Listening to Bleached live feels like jumping into the ocean at the beginning of April. It’s icy and startling, tasting brackish and filling your mouth with just a touch of bitterness. But after wading around in a few of their songs and taking a deep breath or two, these punk rock waters begin to feel fine.
That was the scene for Bleached as they stopped by Walter’s Downtown in Houston, rolling through on their tour for their much-buzzed sophomore album Welcome to the Worms, a sonic creation born from the wreckage of an unraveling life.
Which perhaps explains why Bleached’s set started out unwieldy and unwound. The opening song “Trying to Lose Myself Again” emerged with discordant frisson, and the single “Keep On Keepin’ On” failed to rise above its simplistic chord progressions and lyrical shouts into something cohesive and powerful. Lead singer Jennifer Clavin struggled to find her voice in these songs, and the many notes she missed didn’t pass as a punk rock conceit.
Things gelled, however, with their performance of the power-stomping hit “Wednesday Night Melody.” The song proved to be a better conduit for the band’s rough edges, pulling the strong, screaming guitar riffs of Jessica Clavin into the foreground. The firm, declarative “ba-ba-bas” that have come to define the band’s ’60s surf-rock sound bonded with the full-throated bass lines from Micayla Grace, allowing the show to finally get its sea legs.
Sturdy and afloat, Jennifer lost her guitar and joined some spirited fans in the audience for an uninhibited rendition of “Sleepwalker,” rocking her mess of faded bubblegum-pink hair while belting “The sun don’t always shine / when you are not alive / but now my eyes are open wide.” Grace made ample use of the Walter’s intimate stage as well, sharing a mic with Jessica on “Electric Chair” and hitting the sticky, beer-soaked floor on “Searching Through the Past.”

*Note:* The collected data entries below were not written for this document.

-- ==== Sys2Proof/Machine/Trap.lean ====
section
/-! DEFINITION. Taking a trap and returning from it: the precise stop, the handler chain, frames, double faults and halts, TACK and TRET (R254 to R264, R400, R423). -/

namespace Sys2Proof.Machine

/-! Ends. -/

/-- The core runs nothing: its strand has left it. The pieces of tile instructions at L1 stay in its vector queue (R83). -/
def State.leave (s : State) : State :=
  { s with cur := { s.cur with
      run := none, str := {}, regs := Vector.replicate 16 0, line := none, bypass := [], wait := .none, gate := .none, susp := .none, stop := none
      retry := false, past := false, recent := [], l5Marks := [], vq := s.cur.vq.filter fun e => e.tile.isSome } }

/-- The running strand's entry goes back to the table, and the core is idle. -/
def State.park (s : State) (f : Strand → Strand) : State :=
  match s.cur.run with
  | some sid => ({ s with strands := s.strands.set sid (f s.cur.str) }).leave
  | none => s

/-- Drop every place that an event unit keeps for a strand at a line or a mutex. -/
def State.dropPlaces (s : State) (sid : Nat) : State :=
  { s with vcs := s.vcs.map fun e => (e.1, { e.2 with
      lineWaiters := e.2.lineWaiters.map fun l => (l.1, l.2.filter fun w => w.sid != sid)
      mutexes := e.2.mutexes.map fun m => (m.1, { m.2 with waiters := m.2.waiters.filter fun w => w.sid != sid }) }) }

/-- The strand's context has its virtual clusters on physical ones. -/
def State.inPlaceOf (s : State) (x : Strand) : Bool := ((s.ctx? x.asid).map Ctx.inPlace).getD false

/-- Give back the slot, the tile unit and the standing reservation of a strand that is on no core. -/
def State.stripStrand (s : State) (sid : Nat) : State :=
  match s.strands.get? sid with
  | none => s
  | some x =>
    let s1 := s.setWin sid .none
    let s2 := match x.slot, s.inPlaceOf x with
      | some k, true => s1.setCoreAt (s.host x.vcn * 8 + x.pos) ((s1.coreAt (s.host x.vcn * 8 + x.pos)).setSlot k none)
      | _, _ => s1
    match x.saved with
    | some (.unit u) => s2.modCtx x.asid fun c => { c with units := c.units.filter (· != u) }
    | _ => s2

/-- The entry of a strand returns to FREE (R43, R51): its kernel has one strand less. -/
def State.freeEntry (s : State) (sid : Nat) : State :=
  match s.strand? sid with
  | none => s
  | some x =>
    let s0 := match s.coreOf sid with
      | some core => s.onCore core fun t => (t.releaseSlot).park id
      | none => s
    let s1 := (s0.stripStrand sid).unready sid
    let s2 : State := { s1.dropPlaces sid with
      strands := s1.strands.drop sid, watches := s1.watches.filter fun w => w.sid != sid }
    match x.kernel with
    | some k => s2.modKernel k fun y => { y with live := y.live - 1 }
    | none => s2

/-! Tile instructions of a trapped strand (R82). -/

/-- The rolled-up root of a strand with a completion number. -/
def State.isRoot (sid : Nat) (seq : BitVec 64) (r : TileRoot) : Bool := r.sid == sid && BitVec.ofNat 64 r.seq == seq && r.st == .faulted

/-- A FAULTED piece returns to READY and restarts at its KBLK; one that waits for no stager, a gateway core's block or the share of another panel, is at work again at once. -/
def TileRoot.resumed (r : TileRoot) (l : Leaf) : Leaf :=
  if l.st = .faulted then
    { l with st := if r.gateway || l.far then .running else .ready, sub := none, farSubs := [], fail := none, reported := false, retried := false }
  else l

/-- Every FAULTED piece restarts; a root without pieces is decomposed again (R82). -/
def State.resumePieces (s : State) (sid : Nat) (seq : BitVec 64) : State :=
  { s with tiles := s.tiles.map fun r =>
      if State.isRoot sid seq r then { r with st := if r.leaves.isEmpty then .waiting else .running, own := none, leaves := r.leaves.map r.resumed }
      else r }

/-- The count of a root falls, and a strand that was ending on it is FREE (R262). -/
def State.tileDone (s : State) (sid : Nat) : State :=
  let s1 := s.modCounts sid fun c => { c with tiles := c.tiles - 1 }
  match s1.strand? sid with
  | some x => if x.ending && x.counts.tiles == 0 then s1.freeEntry sid else s1
  | none => s1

From there, the songs began to blend together into a satisfying melange of buoyant riffs in 4/4 time. The band oscillated back and forth in their catalog, from the easy up-tempo love song “Think of You” back up to the crunchy, bass-driven “Chemical Air.” But save a clean, sharp ending to “Sour Candy” (their rocking drug anthem with quiet, beachy interludes), the songs did not distinguish themselves from one another, nor did they compose themselves into some sort of narrative whole.
The band’s cover of The Ramones’ “Today Your Love, Tomorrow the World” was stripped down and tight, and clocking in under two minutes, it revealed Bleached’s growing pains. As the Onion’s A.V. Club writes, “Bleached’s style of rock and roll is best suited to short, vicious tracks that get in, chug a beer, high-five the host, then get out.” While The Ramones are a perfect vehicle for this party-crasher style, Bleached’s newer tracks have swelled to accommodate the band’s changing direction.
Though the new music is laudable for plumbing into emotional depths, it has drifted too far away from the style that raised so many critical eyebrows. When done right, these rough, raw, yet impassioned songs can produce timeless bands like the Breeders. For Bleached, the music is still a little lost at sea.